* _WHAT TO DO_
Below are records; copy exactly the line containing "ends := s.clock" and every line after it, through the last.

═════ RECORDS FOR THE EXERCISE

/-- `LEASE_RENEWAL` (R406): the leader sends a renewal, which the dies of `heard` receive. -/
def execLeaseRenewal (r : Renewal) (s : State) : Out :=
  let l := s.lease r.die
  if l.acts s.clock then .next (r.heard.foldl (hearRenewal r.die l.term) (s.setLease r.die { l with sent := s.clock, acks := [] })) else .next s

/-- Two cores have proposed themselves for one term (R406, a tie). -/
def tied (s : State) (die term : Nat) : Bool := (List.range 4).any fun d => d != die && (s.lease d).voted == some (term, d)

/-- `TERM_PROPOSAL` (R406): the core votes for itself in the next term. A retry without a tie is in the same term. -/
def execTermProposal (die : Nat) (s : State) : Out :=
  let l := s.lease die
  if !l.lapsed s.clock || (l.term == 0 && die != 0) then .next s
  else if l.voted = some (l.term, die) && !tied s die l.term then .next s
  else .next (s.setLease die { l with term := l.term + 1, voted := some (l.term + 1, die), votes := [die], self := false })

/-- `VOTE_REQUEST` (R406): a vote is granted only by a core whose lease has lapsed by the guard, and only for a higher term than
every one it has seen. -/
def execVoteRequest (die proposer : Nat) (term : Word) (s : State) : Out :=
  let l := s.lease die
  if l.lapsed s.clock && decide (l.term < term.toNat) && die != proposer then
    .next (s.setLease die { l with term := term.toNat, voted := some (term.toNat, proposer), self := false })
  else .next s

/-- `VOTE_RECEIPT` (R406): with three votes, its own included, the proposer is leader. -/
def execVoteReceipt (die source : Nat) (term : Word) (s : State) : Out :=
  let l := s.lease die
  if l.term ≠ term.toNat ∨ l.voted ≠ some (term.toNat, die) ∨ (s.lease source).voted ≠ some (term.toNat, die) then .next s
  else
    let votes := if l.votes.contains source then l.votes else l.votes ++ [source]
    if 3 ≤ votes.length && !l.self then
      .next (s.setLease die { l with votes := votes, self := true, leader := die, any := true, sent := s.clock, acks := [],
                                     ends := s.clock + leaseCycles })
    else .next (s.setLease die { l with votes := votes })

/-- `RENEWAL_ACK` (R406): a follower has received the last renewal, and with two such followers the leader's lease runs on. -/
def execRenewalAck (die source : Nat) (term : Word) (s : State) : Out :=
  let l := s.lease die
  if l.term ≠ term.toNat ∨ !l.acts s.clock ∨ source = die then .next s
  else
    let acks := if l.acks.contains source then l.acks else l.acks ++ [source]
    .next (s.setLease die { l with acks := acks, ends := if 2 ≤ acks.length then max l.ends (l.sent + leaseCycles) else l.ends })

══════════

* _TASK ANSWER_
                                     ends := s.clock + leaseCycles })
    else .next (s.setLease die { l with votes := votes })

/-- `RENEWAL_ACK` (R406): a follower has received the last renewal, and with two such followers the leader's lease runs on. -/
def execRenewalAck (die source : Nat) (term : Word) (s : State) : Out :=
  let l := s.lease die
  if l.term ≠ term.toNat ∨ !l.acts s.clock ∨ source = die then .next s
  else
    let acks := if l.acks.contains source then l.acks else l.acks ++ [source]
    .next (s.setLease die { l with acks := acks, ends := if 2 ≤ acks.length then max l.ends (l.sent + leaseCycles) else l.ends })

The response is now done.